■ Try it ■
Beneath this task are records; print exactly the stretch of them from the line with "0x07 => (frame s (0x80000 + i)).alloc" through the line with "64) (i % 64) ≠ 0)", both ends included.

[Collected data]
* * *

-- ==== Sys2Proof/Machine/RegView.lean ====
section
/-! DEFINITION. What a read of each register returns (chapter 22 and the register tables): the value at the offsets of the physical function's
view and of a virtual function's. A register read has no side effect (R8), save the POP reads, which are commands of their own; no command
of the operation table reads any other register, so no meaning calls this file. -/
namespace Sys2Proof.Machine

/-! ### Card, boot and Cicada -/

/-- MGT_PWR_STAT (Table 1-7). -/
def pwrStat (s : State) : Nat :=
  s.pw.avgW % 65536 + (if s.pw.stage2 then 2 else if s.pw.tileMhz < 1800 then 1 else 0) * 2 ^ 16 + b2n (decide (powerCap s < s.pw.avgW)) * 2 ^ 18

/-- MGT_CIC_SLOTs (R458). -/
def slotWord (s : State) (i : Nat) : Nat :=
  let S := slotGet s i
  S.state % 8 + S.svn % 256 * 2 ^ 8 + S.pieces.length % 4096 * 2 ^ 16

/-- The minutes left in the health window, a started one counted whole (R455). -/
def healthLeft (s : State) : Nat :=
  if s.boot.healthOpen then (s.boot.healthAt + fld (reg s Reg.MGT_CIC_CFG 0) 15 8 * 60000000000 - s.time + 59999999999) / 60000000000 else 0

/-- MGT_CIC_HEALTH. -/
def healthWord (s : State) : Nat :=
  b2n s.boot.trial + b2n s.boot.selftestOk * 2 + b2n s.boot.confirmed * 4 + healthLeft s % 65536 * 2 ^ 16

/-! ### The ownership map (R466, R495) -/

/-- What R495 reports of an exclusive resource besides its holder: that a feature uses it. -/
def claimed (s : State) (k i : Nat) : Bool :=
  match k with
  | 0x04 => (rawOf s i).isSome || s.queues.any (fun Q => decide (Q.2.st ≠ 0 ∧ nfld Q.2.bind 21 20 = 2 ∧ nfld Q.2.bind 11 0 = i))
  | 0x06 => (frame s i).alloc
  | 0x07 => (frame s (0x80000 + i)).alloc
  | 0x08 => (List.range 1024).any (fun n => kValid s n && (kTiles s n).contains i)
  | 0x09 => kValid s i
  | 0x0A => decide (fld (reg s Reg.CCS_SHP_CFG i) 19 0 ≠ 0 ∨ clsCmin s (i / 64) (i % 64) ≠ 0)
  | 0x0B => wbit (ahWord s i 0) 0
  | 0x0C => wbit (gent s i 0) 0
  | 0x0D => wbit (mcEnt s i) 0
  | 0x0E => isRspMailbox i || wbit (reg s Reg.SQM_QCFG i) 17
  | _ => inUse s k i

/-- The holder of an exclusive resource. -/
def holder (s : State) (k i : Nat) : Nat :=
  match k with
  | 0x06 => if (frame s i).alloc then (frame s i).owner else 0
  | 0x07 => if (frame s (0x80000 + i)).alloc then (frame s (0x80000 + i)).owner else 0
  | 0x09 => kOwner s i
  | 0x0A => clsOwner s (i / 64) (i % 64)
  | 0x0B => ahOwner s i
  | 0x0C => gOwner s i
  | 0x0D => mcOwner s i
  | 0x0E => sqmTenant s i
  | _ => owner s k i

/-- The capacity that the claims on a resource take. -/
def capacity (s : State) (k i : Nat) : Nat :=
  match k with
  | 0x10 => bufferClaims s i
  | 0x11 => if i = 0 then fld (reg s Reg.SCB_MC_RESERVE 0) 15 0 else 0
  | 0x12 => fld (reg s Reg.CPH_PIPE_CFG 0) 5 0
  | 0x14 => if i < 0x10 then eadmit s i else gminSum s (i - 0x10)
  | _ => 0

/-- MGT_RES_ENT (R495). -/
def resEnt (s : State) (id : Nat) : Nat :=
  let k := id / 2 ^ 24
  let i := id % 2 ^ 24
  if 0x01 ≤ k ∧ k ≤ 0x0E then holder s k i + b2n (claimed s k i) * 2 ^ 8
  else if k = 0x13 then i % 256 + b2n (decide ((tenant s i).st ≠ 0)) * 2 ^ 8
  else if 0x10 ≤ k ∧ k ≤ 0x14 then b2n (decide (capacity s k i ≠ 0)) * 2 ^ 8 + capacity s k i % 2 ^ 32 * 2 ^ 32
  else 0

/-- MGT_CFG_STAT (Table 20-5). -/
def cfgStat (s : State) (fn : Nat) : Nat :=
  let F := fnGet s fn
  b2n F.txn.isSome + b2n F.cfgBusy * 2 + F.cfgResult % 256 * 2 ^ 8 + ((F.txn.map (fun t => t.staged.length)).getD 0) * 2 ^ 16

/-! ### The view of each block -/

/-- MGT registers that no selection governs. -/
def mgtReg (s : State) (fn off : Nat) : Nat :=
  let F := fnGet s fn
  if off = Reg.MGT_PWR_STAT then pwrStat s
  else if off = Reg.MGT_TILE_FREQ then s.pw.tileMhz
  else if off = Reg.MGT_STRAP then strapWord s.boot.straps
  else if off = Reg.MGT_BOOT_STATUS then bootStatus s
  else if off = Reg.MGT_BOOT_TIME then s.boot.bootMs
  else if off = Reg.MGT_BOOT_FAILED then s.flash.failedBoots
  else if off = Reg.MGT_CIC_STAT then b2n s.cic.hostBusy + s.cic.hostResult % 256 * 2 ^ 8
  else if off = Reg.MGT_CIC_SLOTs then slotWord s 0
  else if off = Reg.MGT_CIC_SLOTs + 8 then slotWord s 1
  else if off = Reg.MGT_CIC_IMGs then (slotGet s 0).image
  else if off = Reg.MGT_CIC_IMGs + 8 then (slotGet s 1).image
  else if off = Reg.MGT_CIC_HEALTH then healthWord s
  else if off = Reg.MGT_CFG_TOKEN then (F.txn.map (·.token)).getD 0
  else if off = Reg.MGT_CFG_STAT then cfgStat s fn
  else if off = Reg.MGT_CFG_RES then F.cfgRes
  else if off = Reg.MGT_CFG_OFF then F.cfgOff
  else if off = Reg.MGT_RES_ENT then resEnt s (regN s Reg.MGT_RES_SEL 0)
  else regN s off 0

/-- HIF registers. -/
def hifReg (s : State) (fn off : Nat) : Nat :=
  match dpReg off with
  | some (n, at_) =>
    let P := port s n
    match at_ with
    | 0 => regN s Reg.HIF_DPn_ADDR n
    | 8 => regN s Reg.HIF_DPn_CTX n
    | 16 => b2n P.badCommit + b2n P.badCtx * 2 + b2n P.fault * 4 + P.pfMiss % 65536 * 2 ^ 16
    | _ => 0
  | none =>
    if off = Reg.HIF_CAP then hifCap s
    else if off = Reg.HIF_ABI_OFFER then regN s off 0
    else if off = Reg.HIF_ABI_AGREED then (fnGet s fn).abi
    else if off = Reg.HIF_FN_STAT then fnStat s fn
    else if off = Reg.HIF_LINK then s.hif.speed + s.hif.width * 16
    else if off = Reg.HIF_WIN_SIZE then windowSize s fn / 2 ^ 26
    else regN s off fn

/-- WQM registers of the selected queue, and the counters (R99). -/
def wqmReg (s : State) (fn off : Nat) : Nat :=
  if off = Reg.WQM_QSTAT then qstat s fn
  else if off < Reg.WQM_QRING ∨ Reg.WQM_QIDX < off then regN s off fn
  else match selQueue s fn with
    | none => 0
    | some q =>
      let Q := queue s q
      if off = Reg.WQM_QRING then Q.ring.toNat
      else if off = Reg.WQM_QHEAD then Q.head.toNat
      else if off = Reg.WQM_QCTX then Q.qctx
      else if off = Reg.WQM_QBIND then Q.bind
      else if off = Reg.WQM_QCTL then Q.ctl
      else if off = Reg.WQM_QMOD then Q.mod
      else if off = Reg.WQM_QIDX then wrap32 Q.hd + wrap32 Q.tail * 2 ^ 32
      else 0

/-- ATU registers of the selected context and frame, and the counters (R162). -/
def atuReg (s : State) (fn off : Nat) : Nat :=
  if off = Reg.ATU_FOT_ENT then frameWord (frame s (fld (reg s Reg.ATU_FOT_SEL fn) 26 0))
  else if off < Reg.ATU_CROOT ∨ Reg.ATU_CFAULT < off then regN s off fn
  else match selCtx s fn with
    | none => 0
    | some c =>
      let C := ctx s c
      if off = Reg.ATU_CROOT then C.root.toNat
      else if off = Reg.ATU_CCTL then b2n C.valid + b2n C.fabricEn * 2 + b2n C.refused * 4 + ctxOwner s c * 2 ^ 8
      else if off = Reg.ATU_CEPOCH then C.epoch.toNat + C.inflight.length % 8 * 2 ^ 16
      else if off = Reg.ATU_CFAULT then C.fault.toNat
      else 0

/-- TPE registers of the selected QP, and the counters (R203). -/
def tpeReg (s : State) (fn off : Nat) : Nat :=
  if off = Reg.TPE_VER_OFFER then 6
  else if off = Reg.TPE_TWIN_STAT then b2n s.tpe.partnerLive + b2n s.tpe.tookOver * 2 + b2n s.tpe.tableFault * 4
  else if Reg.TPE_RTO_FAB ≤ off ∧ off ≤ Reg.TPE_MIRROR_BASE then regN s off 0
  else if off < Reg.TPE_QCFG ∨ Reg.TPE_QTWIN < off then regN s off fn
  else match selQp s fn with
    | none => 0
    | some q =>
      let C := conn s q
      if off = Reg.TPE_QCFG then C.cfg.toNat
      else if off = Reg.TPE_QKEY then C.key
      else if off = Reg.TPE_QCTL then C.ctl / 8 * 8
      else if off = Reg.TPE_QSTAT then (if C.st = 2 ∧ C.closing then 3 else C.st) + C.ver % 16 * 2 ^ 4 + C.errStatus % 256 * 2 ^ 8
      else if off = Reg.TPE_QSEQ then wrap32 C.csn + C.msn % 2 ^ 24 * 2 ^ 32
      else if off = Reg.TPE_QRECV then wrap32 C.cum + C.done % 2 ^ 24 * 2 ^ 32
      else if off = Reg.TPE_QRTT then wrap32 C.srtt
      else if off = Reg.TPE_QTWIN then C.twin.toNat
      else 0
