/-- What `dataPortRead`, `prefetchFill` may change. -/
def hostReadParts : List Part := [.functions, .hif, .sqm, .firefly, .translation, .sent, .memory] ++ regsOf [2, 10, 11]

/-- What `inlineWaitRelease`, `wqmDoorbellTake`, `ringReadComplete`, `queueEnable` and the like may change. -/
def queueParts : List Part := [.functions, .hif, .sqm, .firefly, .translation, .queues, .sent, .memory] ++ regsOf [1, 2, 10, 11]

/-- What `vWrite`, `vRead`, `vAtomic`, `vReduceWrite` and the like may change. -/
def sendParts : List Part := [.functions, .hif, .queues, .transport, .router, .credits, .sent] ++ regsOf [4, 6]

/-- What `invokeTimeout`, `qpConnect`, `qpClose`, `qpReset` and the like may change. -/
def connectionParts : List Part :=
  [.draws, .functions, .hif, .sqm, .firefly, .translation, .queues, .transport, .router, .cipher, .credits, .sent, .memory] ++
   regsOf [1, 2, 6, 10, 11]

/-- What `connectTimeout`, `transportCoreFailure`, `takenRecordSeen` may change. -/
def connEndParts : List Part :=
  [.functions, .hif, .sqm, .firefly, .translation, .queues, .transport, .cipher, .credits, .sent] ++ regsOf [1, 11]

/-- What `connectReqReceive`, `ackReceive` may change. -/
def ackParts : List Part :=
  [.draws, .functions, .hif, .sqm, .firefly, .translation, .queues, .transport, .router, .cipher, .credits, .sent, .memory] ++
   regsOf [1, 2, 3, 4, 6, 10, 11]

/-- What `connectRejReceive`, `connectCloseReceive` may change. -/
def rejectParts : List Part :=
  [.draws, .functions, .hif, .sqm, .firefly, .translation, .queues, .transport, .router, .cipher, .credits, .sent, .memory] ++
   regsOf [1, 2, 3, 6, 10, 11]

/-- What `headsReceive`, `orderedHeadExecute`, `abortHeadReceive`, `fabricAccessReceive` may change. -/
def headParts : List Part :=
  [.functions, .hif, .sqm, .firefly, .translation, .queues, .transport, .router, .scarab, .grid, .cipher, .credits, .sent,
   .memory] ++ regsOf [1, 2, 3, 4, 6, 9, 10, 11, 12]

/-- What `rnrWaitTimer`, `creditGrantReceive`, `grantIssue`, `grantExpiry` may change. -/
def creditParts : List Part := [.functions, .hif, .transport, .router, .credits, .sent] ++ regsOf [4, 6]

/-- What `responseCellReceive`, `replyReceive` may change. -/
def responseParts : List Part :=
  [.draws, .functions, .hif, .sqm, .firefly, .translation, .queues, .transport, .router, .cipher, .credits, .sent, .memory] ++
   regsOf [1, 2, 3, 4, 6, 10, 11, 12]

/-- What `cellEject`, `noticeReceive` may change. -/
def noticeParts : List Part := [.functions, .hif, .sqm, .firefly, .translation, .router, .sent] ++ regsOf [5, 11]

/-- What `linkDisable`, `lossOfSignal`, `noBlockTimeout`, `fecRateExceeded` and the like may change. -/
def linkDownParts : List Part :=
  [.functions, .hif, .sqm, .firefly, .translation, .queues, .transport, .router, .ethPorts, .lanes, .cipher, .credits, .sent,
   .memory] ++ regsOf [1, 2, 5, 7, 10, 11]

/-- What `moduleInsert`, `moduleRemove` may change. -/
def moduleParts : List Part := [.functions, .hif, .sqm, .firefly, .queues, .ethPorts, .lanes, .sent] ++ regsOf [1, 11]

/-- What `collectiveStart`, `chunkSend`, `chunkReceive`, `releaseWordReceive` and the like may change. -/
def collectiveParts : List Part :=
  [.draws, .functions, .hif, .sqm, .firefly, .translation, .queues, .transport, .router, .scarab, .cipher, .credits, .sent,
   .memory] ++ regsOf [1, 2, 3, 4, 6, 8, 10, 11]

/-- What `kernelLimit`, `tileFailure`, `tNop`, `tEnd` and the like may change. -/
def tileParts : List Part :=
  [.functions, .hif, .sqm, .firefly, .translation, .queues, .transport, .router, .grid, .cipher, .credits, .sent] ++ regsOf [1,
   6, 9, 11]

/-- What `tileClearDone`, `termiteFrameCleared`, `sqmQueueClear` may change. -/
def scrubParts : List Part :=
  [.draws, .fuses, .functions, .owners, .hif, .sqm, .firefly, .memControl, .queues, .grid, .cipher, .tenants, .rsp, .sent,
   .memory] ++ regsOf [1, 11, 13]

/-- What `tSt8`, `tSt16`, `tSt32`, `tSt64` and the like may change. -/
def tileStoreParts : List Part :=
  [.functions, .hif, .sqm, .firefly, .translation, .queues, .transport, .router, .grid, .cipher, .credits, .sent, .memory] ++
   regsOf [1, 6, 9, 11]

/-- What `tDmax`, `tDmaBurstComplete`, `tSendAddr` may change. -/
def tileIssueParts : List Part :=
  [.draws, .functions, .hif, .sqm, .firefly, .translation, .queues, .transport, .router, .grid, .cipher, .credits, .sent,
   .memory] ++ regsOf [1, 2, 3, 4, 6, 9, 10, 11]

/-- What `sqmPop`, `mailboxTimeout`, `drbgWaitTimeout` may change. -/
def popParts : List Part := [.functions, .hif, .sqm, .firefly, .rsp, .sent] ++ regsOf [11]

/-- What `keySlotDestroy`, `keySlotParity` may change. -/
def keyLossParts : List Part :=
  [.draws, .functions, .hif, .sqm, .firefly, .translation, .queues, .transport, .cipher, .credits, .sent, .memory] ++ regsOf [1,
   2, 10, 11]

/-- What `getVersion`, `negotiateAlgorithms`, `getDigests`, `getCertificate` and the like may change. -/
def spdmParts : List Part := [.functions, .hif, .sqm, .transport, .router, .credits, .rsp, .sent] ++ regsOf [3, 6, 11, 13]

* * *

■ Completed task ■
  | 0x07 => (frame s (0x80000 + i)).alloc
  | 0x08 => (List.range 1024).any (fun n => kValid s n && (kTiles s n).contains i)
  | 0x09 => kValid s i
  | 0x0A => decide (fld (reg s Reg.CCS_SHP_CFG i) 19 0 ≠ 0 ∨ clsCmin s (i / 64) (i % 64) ≠ 0)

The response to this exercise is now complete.